_HOW TO COMPLETE THIS TASK_. Write out the material below exactly, beginning at the line that contains "Sys2Proof.Machine.execLdVxDt x s" and ending with its last line, both ends included; write nothing else.
(Beginning of MATERIAL FOR THE TASK)
-- ==== Sys2Proof/Machine/Dispatch.lean ====
section
/-! DEFINITION. The dispatcher: one arm per instruction (30_encoding.md R85). The state on entry has `pc = this`
(log 10). -/

namespace Sys2Proof.Machine

def exec (i : Instr) (s : State) : Host.Outcome State Fault Refusal :=
  match i with
  -- 44_display.md and 41_control_flow.md
  | .cls ign => Sys2Proof.Machine.execCls ign s
  | .ret ign => Sys2Proof.Machine.execRet ign s
  | .jp nnn => Sys2Proof.Machine.execJp nnn s
  | .call nnn => Sys2Proof.Machine.execCall nnn s
  | .seImm x kk => Sys2Proof.Machine.execSeImm x kk s
  | .seReg x y => Sys2Proof.Machine.execSeReg x y s
  | .sneImm x kk => Sys2Proof.Machine.execSneImm x kk s
  | .sneReg x y => Sys2Proof.Machine.execSneReg x y s
  -- 42_load_alu.md
  | .ldImm x kk => Sys2Proof.Machine.execLdImm x kk s
  | .ldReg x y => Sys2Proof.Machine.execLdReg x y s
  | .addImm x kk => Sys2Proof.Machine.execAddImm x kk s
  | .orReg x y => Sys2Proof.Machine.execOrReg x y s
  | .andReg x y => Sys2Proof.Machine.execAndReg x y s
  | .xorReg x y => Sys2Proof.Machine.execXorReg x y s
  | .addReg x y => Sys2Proof.Machine.execAddReg x y s
  | .sub x y => Sys2Proof.Machine.execSub x y s
  | .subn x y => Sys2Proof.Machine.execSubn x y s
  | .shr x y => Sys2Proof.Machine.execShr x y s
  | .shl x y => Sys2Proof.Machine.execShl x y s
  -- 43_index_memory.md, 41_control_flow.md R128, 42_load_alu.md R153, 44_display.md R192
  | .ldI nnn => Sys2Proof.Machine.execLdI nnn s
  | .jpV0 nnn => Sys2Proof.Machine.execJpV0 nnn s
  | .rnd x kk => Sys2Proof.Machine.execRnd x kk s
  | .drw x y n => Sys2Proof.Machine.execDrw x y n s
  -- 45_timer_input.md
  | .skp x => Sys2Proof.Machine.execSkp x s
  | .sknp x => Sys2Proof.Machine.execSknp x s
  | .ldVxDt x => Sys2Proof.Machine.execLdVxDt x s
  | .ldDtVx x => Sys2Proof.Machine.execLdDtVx x s
  | .ldStVx x => Sys2Proof.Machine.execLdStVx x s
  | .ldVxK x => Sys2Proof.Machine.execLdVxK x s
  -- 43_index_memory.md
  | .addI x => Sys2Proof.Machine.execAddI x s
  | .ldF x => Sys2Proof.Machine.execLdF x s
  | .ldB x => Sys2Proof.Machine.execLdB x s
  | .storeRegs x => Sys2Proof.Machine.execStoreRegs x s
  | .loadRegs x => Sys2Proof.Machine.execLoadRegs x s
  -- 40_cycle_and_fetch.md R110
  | .unknown w => Sys2Proof.Machine.execUnknown w s

end Sys2Proof.Machine
end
(End of MATERIAL FOR THE TASK)
_TASK OUTPUT_.
  | .ldVxDt x => Sys2Proof.Machine.execLdVxDt x s
  | .ldDtVx x => Sys2Proof.Machine.execLdDtVx x s
  | .ldStVx x => Sys2Proof.Machine.execLdStVx x s
  | .ldVxK x => Sys2Proof.Machine.execLdVxK x s
  -- 43_index_memory.md
  | .addI x => Sys2Proof.Machine.execAddI x s
  | .ldF x => Sys2Proof.Machine.execLdF x s
  | .ldB x => Sys2Proof.Machine.execLdB x s
  | .storeRegs x => Sys2Proof.Machine.execStoreRegs x s
  | .loadRegs x => Sys2Proof.Machine.execLoadRegs x s
  -- 40_cycle_and_fetch.md R110
  | .unknown w => Sys2Proof.Machine.execUnknown w s

end Sys2Proof.Machine
end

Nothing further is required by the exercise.